-- ==== Sys2Proof/Laws/PerInstr.lean ====
section
/-! SUPPORT. For each instruction: its word has the fixed bits of its own row of the opcode table, in the
row's slot. -/

namespace Sys2Proof.Laws.TableRow

open Sys2Proof

/-- The word of a well-formed instruction is of the instruction's row. -/
def Statement (i : Instr) : Prop :=
  i.wellFormed = true →
    ∃ r, opcodeTable[rowIndex i]? = some r ∧ r.Matches (slotOf i) (encode i)

theorem openPad : Statement (.openPad) :=
  fun _ => ⟨_, rfl, rfl, by decide⟩

theorem getConfig (l : Line) : Statement (.getConfig l) :=
  by
  cases l <;> exact fun _ => ⟨_, rfl, rfl, by decide⟩

theorem setConfig (l : Line) : Statement (.setConfig l) :=
  by
  cases l <;> exact fun _ => ⟨_, rfl, rfl, by decide⟩

theorem setPadMode (l : Line) : Statement (.setPadMode l) :=
  by
  cases l <;> exact fun _ => ⟨_, rfl, rfl, by decide⟩

theorem enableRx (l : Line) : Statement (.enableRx l) :=
  by
  cases l <;> exact fun _ => ⟨_, rfl, rfl, by decide⟩

theorem enableTx (l : Line) : Statement (.enableTx l) :=
  by
  cases l <;> exact fun _ => ⟨_, rfl, rfl, by decide⟩

theorem getRx (l : Line) : Statement (.getRx l) :=
  by
  cases l <;> exact fun _ => ⟨_, rfl, rfl, by decide⟩

theorem getTx (l : Line) : Statement (.getTx l) :=
  by
  cases l <;> exact fun _ => ⟨_, rfl, rfl, by decide⟩

theorem setTx (l : Line) : Statement (.setTx l) :=
  by
  cases l <;> exact fun _ => ⟨_, rfl, rfl, by decide⟩

theorem construct : Statement (.construct) :=
  fun _ => ⟨_, rfl, rfl, by decide⟩

theorem teardown : Statement (.teardown) :=
  fun _ => ⟨_, rfl, rfl, by decide⟩

theorem start : Statement (.start) :=
  fun _ => ⟨_, rfl, rfl, by decide⟩

theorem stop : Statement (.stop) :=
  fun _ => ⟨_, rfl, rfl, by decide⟩

theorem writeBit : Statement (.writeBit) :=
  fun _ => ⟨_, rfl, rfl, by decide⟩

theorem readBit : Statement (.readBit) :=
  fun _ => ⟨_, rfl, rfl, by decide⟩

theorem writeByte : Statement (.writeByte) :=
  fun _ => ⟨_, rfl, rfl, by decide⟩

theorem readByte : Statement (.readByte) :=
  fun _ => ⟨_, rfl, rfl, by decide⟩

theorem delay : Statement (.delay) :=
  fun _ => ⟨_, rfl, rfl, by decide⟩

theorem smbusBlockWrite : Statement (.smbusBlockWrite) :=
  fun _ => ⟨_, rfl, rfl, by decide⟩

theorem smbusBlockRead : Statement (.smbusBlockRead) :=
  fun _ => ⟨_, rfl, rfl, by decide⟩

theorem readAtOffset : Statement (.readAtOffset) :=
  fun _ => ⟨_, rfl, rfl, by decide⟩

theorem wireAddrWrite (a : BitVec 7) : Statement (.wireAddrWrite a) :=
  fun _ => ⟨_, rfl, rfl, by
    revert a; decide⟩

theorem wireAddrRead (a : BitVec 7) : Statement (.wireAddrRead a) :=
  fun _ => ⟨_, rfl, rfl, by
    revert a; decide⟩

theorem wireCommand (c : Byte) : Statement (.wireCommand c) :=
  fun _ => ⟨_, rfl, rfl, by simp⟩

theorem wireCount (n : BitVec 6) : Statement (.wireCount n) :=
  fun _ => ⟨_, rfl, rfl, by
    revert n; decide⟩

theorem wireOffsetHigh (h : Byte) : Statement (.wireOffsetHigh h) :=
  fun _ => ⟨_, rfl, rfl, by simp⟩

theorem wireOffsetLow (b : Byte) : Statement (.wireOffsetLow b) :=
  fun _ => ⟨_, rfl, rfl, by simp⟩

theorem wireData (d : Byte) : Statement (.wireData d) :=
  fun _ => ⟨_, rfl, rfl, by simp⟩

theorem wireAck : Statement (.wireAck) :=
  fun _ => ⟨_, rfl, rfl, by decide⟩

theorem wireNack : Statement (.wireNack) :=
  fun _ => ⟨_, rfl, rfl, by decide⟩

end Sys2Proof.Laws.TableRow
end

ASSIGNMENT:
Which lines above include "BitVec"? Show each of them by copying it.

RESPONSE TO THE EXERCISE:
theorem wireAddrWrite (a : BitVec 7) : Statement (.wireAddrWrite a) :=
theorem wireAddrRead (a : BitVec 7) : Statement (.wireAddrRead a) :=
theorem wireCount (n : BitVec 6) : Statement (.wireCount n) :=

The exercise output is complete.